Drag performers make the act of expressing gender — through their stage name, clothing, makeup, hair, and how they perform on stage — highly creative, exaggerated, and/or theatrical. This is often (but not always) done through a theatrical style of cross-dressing. Many drag artists perform on stage as a character who has a different gender identity than their day-to-day life. 

Artists who perform in drag are often called drag queens, drag kings, or drag performers. Drag queens perform in hyper feminine costumes — often with glittery, colorful makeup. Drag kings perform in hyper masculine costumes — often with added facial hair.

A person of any gender identity can be a drag performer. Drag is known for being an art form that comments on gender norms in imaginative ways.  Sometimes this is done through lip-syncing, skits, comedy, impersonations, or dance. 

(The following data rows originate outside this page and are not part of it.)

-- ==== Sys2Proof/Safety.lean ====
section
/-! DEFINITION. The laws that a sound state of the A614 keeps, in the terms the statements use: each is a law the
manual states of the whole machine, and every step keeps it. -/

namespace Sys2Proof.Machine

/-! ## Queues and counts -/

/-- No reply queue holds more than 32 entries (R200). -/
def QueueLaw (s : State) : Prop := ∀ L, (s.lane L).queue.length ≤ Config.replyQueueMax

/-- No pass-through queue holds more than 8 packets (R198). -/
def PassLaw (s : State) : Prop := ∀ L, (s.lane L).passQueue.length ≤ Config.passQueueMax

/-- The history count never exceeds 4, and the sequence counter stays in 0..65535 (R11, R12). -/
def HistoryLaw (s : State) : Prop := ∀ L, (s.lane L).count ≤ 4 ∧ (s.lane L).sequence ≤ 65535

/-- No counter of a lane or of the device exceeds its maximum (R21, R43). -/
def CounterLaw (s : State) : Prop :=
  (∀ L c, (s.lane L).counter c ≤ Config.counterMax) ∧ s.correctedErrors ≤ Config.counterMax ∧
    s.uncorrectedErrors ≤ Config.counterMax

/-! ## Run states (R177, R178) -/

/-- A run state in which a conversion may be in flight (R177). -/
def mayConvert : RunState → Prop
  | .running => True
  | .holding => True
  | .stepping => True
  | .held => False
  | .probing => False

/-- A run state in which a field may be being written (R5, R177). -/
def mayWrite : RunState → Prop
  | .running => True
  | .stepping => True
  | .holding => False
  | .held => False
  | .probing => False

/-- What the run state of a lane says of its cause and of its work in flight: a RUNNING lane has no cause and every
other lane has one; a conversion, a probe and a field being written are in flight only in the run states that have
them, and a HOLDING lane has its conversion, a PROBING one its probe (R177, R178). -/
def LaneState.runLaw (l : LaneState) : Prop :=
  (l.runState = .running ↔ l.cause = none) ∧
  (l.conv.isSome → mayConvert l.runState) ∧ (l.runState = .holding → l.conv.isSome) ∧
  (l.probe.isSome ↔ l.runState = .probing) ∧
  (∀ a, l.arriving = some a → a.writing.isSome → mayWrite l.runState)

/-- Every lane keeps the law of its run state. -/
def RunLaw (s : State) : Prop := ∀ L, (s.lane L).runLaw

/-! ## Jobs (R154, R156) -/

/-- Job numbers are distinct (R154). -/
def DistinctJobs (s : State) : Prop :=
  ∀ (k k' : Fin 32) (j j' : Job), s.jobs[k] = some j → s.jobs[k'] = some j' → j.number = j'.number → k = k'

/-- The ACTIVE jobs of a lane are the one that the lane names as its active job, so that a lane has at most one
(R153, R154). -/
def ActiveJobs (s : State) : Prop :=
  (∀ (k : Fin 32) (j : Job), s.jobs[k] = some j → j.state = .active → (s.lane j.lane).activeJob = some j.number) ∧
  (∀ (L : Lane) (n : Nat), (s.lane L).activeJob = some n →
    ∃ (k : Fin 32) (j : Job), s.jobs[k] = some j ∧ j.number = n ∧ j.lane = L ∧ j.state = .active)

/-- No two POSTED or ACTIVE jobs of one lane and reel have intersecting ranges (R156). -/
def DisjointJobs (s : State) : Prop :=
  ∀ (k k' : Fin 32) (j j' : Job), s.jobs[k] = some j → s.jobs[k'] = some j' → k ≠ k' →
    (j.state = .posted ∨ j.state = .active) → (j'.state = .posted ∨ j'.state = .active) →
    j.lane = j'.lane → j.reel = j'.reel → rangesMeet j j' = false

Being transgender, however, is not a performance. Transgender is a gender identity. Identifying as transgender is about who you are every day. Transgender people experience their gender in a way that’s different from the gender the doctor gave them on their birth certificate when they were born. In daily life, trans folks express their gender just like anybody else — through their name, pronouns, clothing, hairstyle, how they talk and move, and more. 

Mixing up doing drag with being transgender can be hurtful because it's a form of transphobia. Understanding the difference is a way to challenge transphobia and make our communities more welcoming for everyone. Learn more about how to support someone who's trans or nonbinary.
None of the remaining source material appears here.